-- ==== Sys2Proof/Machine/CellHeader.lean ====
section
/-! DEFINITION. CellHeader: the cell-header parser (41_cell_header). -/

namespace Sys2Proof.Machine

open Sys2Proof

/-- `decode_cell_header()` (41 R140): one 5-byte read, all or nothing; the HEC is reported, not checked (R146). -/
def decodeCellHeader (c : Config) : Dec Unit := do
  let h ← memRead .cellHeader 0 5
  putField (unpackHeader c h) .hdr
  setCur 5

/-- HDR_UNPACK (41 R140), as an instruction of its own: the sub-operation alone, which returns to its caller. -/
def execHdrUnpack (s : State) : Host.Outcome State Fault Refusal := runRow (decodeCellHeader Config.aldb) s

end Sys2Proof.Machine
end

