-- ==== Sys2Proof/Machine/Dispatch.lean ====
section
/-! DEFINITION. Dispatch: each row of the opcode table to its meaning. -/

namespace Sys2Proof.Machine

open Sys2Proof

/-- One arm per row of spec/opcode_table.json. -/
def exec (i : Instr) (s : State) : Host.Outcome State Fault Refusal :=
  match i with
  | .jobCell => Sys2Proof.Machine.execJobCell s
  | .jobPduTrunc => Sys2Proof.Machine.execJobPduTrunc s
  | .jobPduTail => Sys2Proof.Machine.execJobPduTail s
  | .jobPduCut => Sys2Proof.Machine.execJobPduCut s
  | .pduSscop po pl => Sys2Proof.Machine.execPduSscop po pl s
  | .pduLlc po pl => Sys2Proof.Machine.execPduLlc po pl s
  | .pduLane po pl => Sys2Proof.Machine.execPduLane po pl s
  | .pduIlmi po pl => Sys2Proof.Machine.execPduIlmi po pl s
  | .pduRaw tt po pl => Sys2Proof.Machine.execPduRaw tt po pl s
  | .laneLeControl po pl => Sys2Proof.Machine.execLaneLeControl po pl s
  | .lane8023 po pl => Sys2Proof.Machine.execLane8023 po pl s
  | .lane8025 po pl => Sys2Proof.Machine.execLane8025 po pl s
  | .lane8023Mc po pl => Sys2Proof.Machine.execLane8023Mc po pl s
  | .lane8025Mc po pl => Sys2Proof.Machine.execLane8025Mc po pl s
  | .laneRaw st po pl => Sys2Proof.Machine.execLaneRaw st po pl s
  | .configureRequest f => Sys2Proof.Machine.execConfigureRequest f s
  | .configureResponse f => Sys2Proof.Machine.execConfigureResponse f s
  | .joinRequest f => Sys2Proof.Machine.execJoinRequest f s
  | .joinResponse f => Sys2Proof.Machine.execJoinResponse f s
  | .readyQuery f => Sys2Proof.Machine.execReadyQuery f s
  | .readyInd f => Sys2Proof.Machine.execReadyInd f s
  | .registerRequest f => Sys2Proof.Machine.execRegisterRequest f s
  | .registerResponse f => Sys2Proof.Machine.execRegisterResponse f s
  | .unregisterRequest f => Sys2Proof.Machine.execUnregisterRequest f s
  | .unregisterResponse f => Sys2Proof.Machine.execUnregisterResponse f s
  | .arpRequest f => Sys2Proof.Machine.execArpRequest f s
  | .arpResponse f => Sys2Proof.Machine.execArpResponse f s
  | .flushRequest f => Sys2Proof.Machine.execFlushRequest f s
  | .flushResponse f => Sys2Proof.Machine.execFlushResponse f s
  | .narpRequest f => Sys2Proof.Machine.execNarpRequest f s
  | .topologyRequest f => Sys2Proof.Machine.execTopologyRequest f s
  | .verifyRequest f => Sys2Proof.Machine.execVerifyRequest f s
  | .verifyResponse f => Sys2Proof.Machine.execVerifyResponse f s
  | .lecUnknown op f => Sys2Proof.Machine.execLecUnknown op f s
  | .hdrUnpack => Sys2Proof.Machine.execHdrUnpack s
  | .ldDecode d slot => Sys2Proof.Machine.execLdDecode d slot s
  | .tlvWalk o n => Sys2Proof.Machine.execTlvWalk o n s
  | .cjBody f => Sys2Proof.Machine.execCjBody f s
  | .regBody f => Sys2Proof.Machine.execRegBody f s
  | .arpBody f => Sys2Proof.Machine.execArpBody f s
  | .verifyBody f => Sys2Proof.Machine.execVerifyBody f s
  | .flushBody f => Sys2Proof.Machine.execFlushBody f s

end Sys2Proof.Machine
end

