-- ==== Sys2Proof/Machine/Step.lean ====
section
/-! DEFINITION. Step: one step is one host transaction, or one row of the running job (DESIGN CHOICE, log entries 2 and 3). -/

namespace Sys2Proof.Machine

open Sys2Proof

/-- One step of an engine of a block built with the parameters `c` (00_scope R5). -/
def stepIn (c : Config) (s : State) : Host.Outcome State Fault Refusal := stepOf c (execIn c) s

/-- One step of an engine of this spec's block. -/
def step (s : State) : Host.Outcome State Fault Refusal := stepOf Config.aldb exec s

/-- A word of spec/opcode_table.json placed where `step` selects its next row. -/
def State.withFetchWord (s : State) (nbits w : Nat) : State := placeWord s nbits w

end Sys2Proof.Machine
end

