-- ==== Sys2Proof/Tests/Slice0.lean ====
section
/-! SUPPORT. Tests.Slice0: ill-formed terms refused, words written out from the spec's encodings, one step of each
instruction on the spec's own examples, and for each statement with hypotheses a state that meets them. -/

namespace Sys2Proof.Tests

open Sys2Proof Sys2Proof.Machine Sys2Proof.Safety

/-! WellFormed refuses. -/

theorem test_wf_slice_past_buffer : (Instr.pduLlc 0 65569).wf = false := by decide
theorem test_wf_slice_whole_buffer : (Instr.pduLlc 0 65568).wf = true := by decide
theorem test_wf_offset_past_buffer : (Instr.readyQuery 65569).wf = false := by decide
theorem test_wf_run_past_longest_skip : (Instr.tlvWalk 65622 0).wf = false := by decide
theorem test_wf_raw_type_llc : (Instr.pduRaw 1 0 0).wf = false := by decide
theorem test_wf_raw_type_ilmi : (Instr.pduRaw 4 0 0).wf = false := by decide
theorem test_wf_raw_subtype_le_control : (Instr.laneRaw 1 0 0).wf = false := by decide
theorem test_wf_unknown_opcode_known : (Instr.lecUnknown 0x0003 0).wf = false := by decide
theorem test_wf_slot_two : (Instr.ldDecode 0 2).wf = false := by decide

/-! Decoding: bits written out from 30_encoding. -/

theorem test_decode_job_cell : decode .job [0x01, 0x00, 0x00, 0x00, 0x00, 0x00, 0x00, 0x00, 0x35, 0x00, 0x00, 0x00, 0x35, 0x00, 0x00, 0x00] = .ok (.jobCell) := by decide
theorem test_decode_job_cell_unknown_aal : decode .job [0xC8, 0x00, 0x00, 0x00, 0x01, 0x00, 0x00, 0x00, 0x35, 0x00, 0x00, 0x00, 0x35, 0x00, 0x00, 0x00] = .ok (.jobCell) := by decide
theorem test_decode_job_pdu_trunc : decode .job [0x06, 0x00, 0x00, 0x00, 0x01, 0x00, 0x00, 0x00, 0x64, 0x00, 0x00, 0x00, 0x00, 0x00, 0x00, 0x00] = .ok (.jobPduTrunc) := by decide
theorem test_decode_job_pdu_tail : decode .job [0x04, 0x00, 0x00, 0x00, 0x00, 0x00, 0x00, 0x00, 0x30, 0x00, 0x00, 0x00, 0x30, 0x00, 0x00, 0x00] = .ok (.jobPduTail) := by decide
theorem test_decode_job_pdu_cut : decode .job [0x04, 0x00, 0x00, 0x00, 0x00, 0x00, 0x00, 0x00, 0x3C, 0x00, 0x00, 0x00, 0x60, 0x00, 0x00, 0x00] = .ok (.jobPduCut) := by decide
theorem test_decode_pdu_sscop_any_type : decode .pduDispatch [0x06, 0x03, 0x00, 0x00, 0x00, 0x00, 0x00, 0x40, 0x00, 0x00, 0x00] = .ok (.pduSscop 0 64) := by decide
theorem test_decode_pdu_llc : decode .pduDispatch [0x04, 0x01, 0x00, 0x00, 0x00, 0x00, 0x00, 0x40, 0x00, 0x00, 0x00] = .ok (.pduLlc 0 64) := by decide
theorem test_decode_pdu_lane : decode .pduDispatch [0x04, 0x03, 0x02, 0x00, 0x00, 0x00, 0x00, 0x40, 0x00, 0x00, 0x00] = .ok (.pduLane 0 64) := by decide
theorem test_decode_pdu_ilmi : decode .pduDispatch [0x04, 0x04, 0x00, 0x00, 0x00, 0x00, 0x00, 0x40, 0x00, 0x00, 0x00] = .ok (.pduIlmi 0 64) := by decide
theorem test_decode_pdu_raw_vc_mux : decode .pduDispatch [0x04, 0x02, 0x00, 0x00, 0x00, 0x00, 0x00, 0x40, 0x00, 0x00, 0x00] = .ok (.pduRaw 2 0 64) := by decide
theorem test_decode_lane_le_control : decode .laneSubtype [0x04, 0x03, 0x01, 0x00, 0x00, 0x00, 0x00, 0x40, 0x00, 0x00, 0x00] = .ok (.laneLeControl 0 64) := by decide
theorem test_decode_lane_8023 : decode .laneSubtype [0x04, 0x03, 0x02, 0x00, 0x00, 0x00, 0x00, 0x40, 0x00, 0x00, 0x00] = .ok (.lane8023 0 64) := by decide
theorem test_decode_lane_8025 : decode .laneSubtype [0x04, 0x03, 0x03, 0x00, 0x00, 0x00, 0x00, 0x40, 0x00, 0x00, 0x00] = .ok (.lane8025 0 64) := by decide
theorem test_decode_lane_8023_mc : decode .laneSubtype [0x04, 0x03, 0x04, 0x00, 0x00, 0x00, 0x00, 0x40, 0x00, 0x00, 0x00] = .ok (.lane8023Mc 0 64) := by decide
theorem test_decode_lane_8025_mc : decode .laneSubtype [0x04, 0x03, 0x05, 0x00, 0x00, 0x00, 0x00, 0x40, 0x00, 0x00, 0x00] = .ok (.lane8025Mc 0 64) := by decide
theorem test_decode_lane_raw : decode .laneSubtype [0x04, 0x03, 0x00, 0x00, 0x00, 0x00, 0x00, 0x40, 0x00, 0x00, 0x00] = .ok (.laneRaw 0 0 64) := by decide
theorem test_decode_configure_request : decode .lecOpcode [0x00, 0x01, 0x00, 0x00, 0x00, 0x00] = .ok (.configureRequest 0) := by decide
theorem test_decode_configure_response : decode .lecOpcode [0x01, 0x01, 0x00, 0x00, 0x00, 0x00] = .ok (.configureResponse 0) := by decide
theorem test_decode_join_request : decode .lecOpcode [0x00, 0x02, 0x00, 0x00, 0x00, 0x00] = .ok (.joinRequest 0) := by decide
theorem test_decode_join_response : decode .lecOpcode [0x01, 0x02, 0x00, 0x00, 0x00, 0x00] = .ok (.joinResponse 0) := by decide
theorem test_decode_ready_query : decode .lecOpcode [0x00, 0x03, 0x00, 0x00, 0x00, 0x00] = .ok (.readyQuery 0) := by decide
theorem test_decode_ready_ind : decode .lecOpcode [0x01, 0x03, 0x00, 0x00, 0x00, 0x00] = .ok (.readyInd 0) := by decide
theorem test_decode_register_request : decode .lecOpcode [0x00, 0x04, 0x00, 0x00, 0x00, 0x00] = .ok (.registerRequest 0) := by decide
theorem test_decode_register_response : decode .lecOpcode [0x01, 0x04, 0x00, 0x00, 0x00, 0x00] = .ok (.registerResponse 0) := by decide
theorem test_decode_unregister_request : decode .lecOpcode [0x00, 0x05, 0x00, 0x00, 0x00, 0x00] = .ok (.unregisterRequest 0) := by decide
theorem test_decode_unregister_response : decode .lecOpcode [0x01, 0x05, 0x00, 0x00, 0x00, 0x00] = .ok (.unregisterResponse 0) := by decide
theorem test_decode_arp_request : decode .lecOpcode [0x00, 0x06, 0x00, 0x00, 0x00, 0x00] = .ok (.arpRequest 0) := by decide
theorem test_decode_arp_response : decode .lecOpcode [0x01, 0x06, 0x00, 0x00, 0x00, 0x00] = .ok (.arpResponse 0) := by decide
theorem test_decode_flush_request : decode .lecOpcode [0x00, 0x07, 0x00, 0x00, 0x00, 0x00] = .ok (.flushRequest 0) := by decide
theorem test_decode_flush_response : decode .lecOpcode [0x01, 0x07, 0x00, 0x00, 0x00, 0x00] = .ok (.flushResponse 0) := by decide
theorem test_decode_narp_request : decode .lecOpcode [0x00, 0x08, 0x00, 0x00, 0x00, 0x00] = .ok (.narpRequest 0) := by decide
theorem test_decode_topology_request : decode .lecOpcode [0x00, 0x09, 0x00, 0x00, 0x00, 0x00] = .ok (.topologyRequest 0) := by decide
theorem test_decode_verify_request : decode .lecOpcode [0x00, 0x0A, 0x00, 0x00, 0x00, 0x00] = .ok (.verifyRequest 0) := by decide
theorem test_decode_verify_response : decode .lecOpcode [0x01, 0x0A, 0x00, 0x00, 0x00, 0x00] = .ok (.verifyResponse 0) := by decide
theorem test_decode_unknown_opcode : decode .lecOpcode [0xFF, 0xFF, 0x00, 0x00, 0x00, 0x00] = .ok (.lecUnknown 0xFFFF 0) := by decide
theorem test_decode_hdr_unpack : decode .cellHdr [0x12, 0x34, 0x56, 0x78, 0x9A] = .ok (.hdrUnpack) := by decide
theorem test_decode_ld_decode : decode .lanDest [0x18, 0x00, 0x00, 0x00, 0x01] = .ok (.ldDecode 24 1) := by decide
theorem test_decode_tlv_walk : decode .tlv [0x6C, 0x00, 0x00, 0x00, 0x02] = .ok (.tlvWalk 108 2) := by decide
theorem test_decode_cj_body : decode .lecBody [0x01, 0x00, 0x00, 0x00, 0x00] = .ok (.cjBody 0) := by decide
theorem test_decode_reg_body : decode .lecBody [0x02, 0x00, 0x00, 0x00, 0x00] = .ok (.regBody 0) := by decide
theorem test_decode_arp_body : decode .lecBody [0x03, 0x00, 0x00, 0x00, 0x00] = .ok (.arpBody 0) := by decide
theorem test_decode_verify_body : decode .lecBody [0x04, 0x00, 0x00, 0x00, 0x00] = .ok (.verifyBody 0) := by decide
theorem test_decode_flush_body : decode .lecBody [0x05, 0x00, 0x00, 0x00, 0x00] = .ok (.flushBody 0) := by decide
theorem test_decode_topology_has_no_body_row : decode .lecBody [6, 0, 0, 0, 0] = .error (.noBodyRow 6) := by decide
theorem test_decode_cell_aal_has_no_pdu_row :
    decode .pduDispatch [1, 0, 0, 0, 0, 0, 0, 0, 0, 0, 0] = .error (.noRow .pduDispatch 1) := by decide
theorem test_table_word_register_response : decodeTableWord 16 0x0104 = some (.registerResponse 0) := by decide
theorem test_table_word_lane_8025 : decodeTableWord 24 0x030304 = some (.lane8025 0 0) := by decide
theorem test_table_word_pdu_ilmi : decodeTableWord 16 0x0404 = some (.pduIlmi 0 0) := by decide

/-! One step. -/

/-- A BUSY engine over some captured bytes, its limit at their end. -/
def holding (bs : List Byte) (n : Nat) : State :=
  { State.reset with
    phase := .busy, buf := Memory.writeAll [] 0 bs, lim := n, dl := { Latch.zero with l := BitVec.ofNat 32 n } }

/-- The first 16 bytes of an LE Control frame: marker FF00, protocol and version 1. -/
def leHeader (op status flags : Half) : List Byte :=
  [0xFF, 0x00, 0x01, 0x01, op.extractLsb' 8 8, op.extractLsb' 0 8, status.extractLsb' 8 8, status.extractLsb' 0 8,
   0, 0, 0, 7, 0, 42, flags.extractLsb' 8 8, flags.extractLsb' 0 8]

/-- An outcome is a next state that a test holds of. -/
def after (o : Host.Outcome State Fault Refusal) (p : State → Bool) : Bool :=
  match o with
  | .next t => p t
  | _ => false

/-- 41 R140, Example. -/
theorem test_hdr_unpack :
    after (exec .hdrUnpack (holding [0x12, 0x34, 0x56, 0x78, 0x9A] 5))
      (fun t => t.r.vpi == 0x103 && t.r.vci == 0x4567 && t.r.gfc == 2 && t.r.pt == 4 && t.r.clp == 0 && t.r.hec == 0x9A) = true := by decide

/-- A block built with the other GFC_NIBBLE and the other CJ_LAYOUT (95, the alternative configurations of CH7 and E9). -/
def alternative : Config := { Config.aldb with gfcNibble := .high, cjLayout := .standard }

/-- 41 R140, Corner cases; 95 CH7. -/
theorem test_hdr_unpack_largest_vpi :
    after (exec .hdrUnpack (holding [0xFF, 0xF0, 0, 0, 0] 5))
      (fun t => t.r.vpi == 0xF0F && t.valid == 1) = true ∧
    after (execIn alternative .hdrUnpack (holding [0x12, 0x34, 0x56, 0x78, 0x9A] 5))
      (fun t => t.r.vpi == 0x103 && t.r.gfc == 1) = true := by decide

/-- 40 R122, Example. -/
theorem test_job_cell :
    after (exec .jobCell { holding [0x12, 0x34, 0x56, 0x78, 0x9A] 53 with dl := { Latch.zero with l := 53, aal := 1 } })
      (fun t => t.r.dispTarget == .aalCellBody && t.r.dispOff == 5 && t.r.dispLen == 48 && t.done && t.valid == 0x11) = true := by decide

/-- 40 R122, Exceptions. -/
theorem test_job_cell_short :
    after (exec .jobCell (holding [] 4))
      (fun t => t.errCode == .truncatedBuffer && t.errUnit == .cellHeader && t.valid == 0 && t.phase == .idle) = true := by decide

/-- 42 R151, Example. -/
theorem test_job_pdu_trunc :
    after (exec .jobPduTrunc { holding [] 100 with dl := { Latch.zero with l := 100, cellCount := 3, metaLen := 100, metaCrc := 0xDEADBEEF } })
      (fun t => t.r.a5Cells == 3 && t.r.len == 100 && t.r.crc == 0xDEADBEEF && t.r.trailerSrc == 1 && t.unit == .pdu 0 100) = true := by decide

/-- 42 R151, Corner cases. -/
theorem test_job_pdu_trunc_no_cells :
    after (exec .jobPduTrunc { holding [] 100 with dl := { Latch.zero with l := 100, metaLen := 9 } })
      (fun t => t.valid == 0 && t.r.len == 0 && t.unit == .pdu 0 100) = true := by decide

/-- 42 R152, Example. -/
theorem test_job_pdu_tail :
    after (exec .jobPduTail { holding (List.replicate 40 0 ++ [0x00, 0x00, 0x00, 0x1C, 0x12, 0x34, 0x56, 0x78]) 48 with dl := { Latch.zero with l := 48, rl := 48 } })
      (fun t => t.r.len == 28 && t.r.crc == 0x12345678 && t.r.a5Cells == 1 && t.r.padOff == 28 && t.r.padLen == 12 && t.unit == .pdu 0 28) = true := by decide

/-- 42 R154: 41 passes L-8 = 40. -/
theorem test_job_pdu_tail_malformed :
    after (exec .jobPduTail (holding (List.replicate 40 0 ++ [0, 0, 0, 41, 0, 0, 0, 0]) 48))
      (fun t => t.errCode == .malformedLength && t.errUnit == .aal5 && t.errOffset == 42 && t.valid == 0x6) = true := by decide

/-- 42 R156, Example. -/
theorem test_job_pdu_cut :
    after (exec .jobPduCut { holding [] 60 with dl := { Latch.zero with l := 60, rl := 96 } })
      (fun t => t.valid == 0 && t.unit == .pdu 0 60) = true := by decide

/-- 40 R126, Example. -/
theorem test_pdu_sscop :
    after (exec (.pduSscop 0 9) (holding [] 9))
      (fun t => t.r.dispTarget == .sscop && t.done) = true := by decide

/-- 40 R127, Example. -/
theorem test_pdu_llc :
    after (exec (.pduLlc 0 4) (holding [] 4))
      (fun t => t.r.dispTarget == .llc && t.r.dispOff == 0 && t.r.dispLen == 4 && t.valid == 0x10) = true := by decide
==========
_What needs to be done_
Give back exactly the lines of the listing above, starting with its first line and ending with the line that holds "Sys2Proof.Machine.execPduLlc po pl s".

_Exercise response_
-- ==== Sys2Proof/Machine/CellHeader.lean ====
section
/-! DEFINITION. CellHeader: the cell-header parser (41_cell_header). -/

namespace Sys2Proof.Machine

open Sys2Proof

/-- `decode_cell_header()` (41 R140): one 5-byte read, all or nothing; the HEC is reported, not checked (R146). -/
def decodeCellHeader (c : Config) : Dec Unit := do
  let h ← memRead .cellHeader 0 5
  putField (unpackHeader c h) .hdr
  setCur 5

/-- HDR_UNPACK (41 R140), as an instruction of its own: the sub-operation alone, which returns to its caller. -/
def execHdrUnpack (s : State) : Host.Outcome State Fault Refusal := runRow (decodeCellHeader Config.aldb) s

end Sys2Proof.Machine
end

-- ==== Sys2Proof/Machine/Dispatch.lean ====
section
/-! DEFINITION. Dispatch: each row of the opcode table to its meaning. -/

namespace Sys2Proof.Machine

open Sys2Proof

/-- One arm per row of spec/opcode_table.json. -/
def exec (i : Instr) (s : State) : Host.Outcome State Fault Refusal :=
  match i with
  | .jobCell => Sys2Proof.Machine.execJobCell s
  | .jobPduTrunc => Sys2Proof.Machine.execJobPduTrunc s
  | .jobPduTail => Sys2Proof.Machine.execJobPduTail s
  | .jobPduCut => Sys2Proof.Machine.execJobPduCut s
  | .pduSscop po pl => Sys2Proof.Machine.execPduSscop po pl s
  | .pduLlc po pl => Sys2Proof.Machine.execPduLlc po pl s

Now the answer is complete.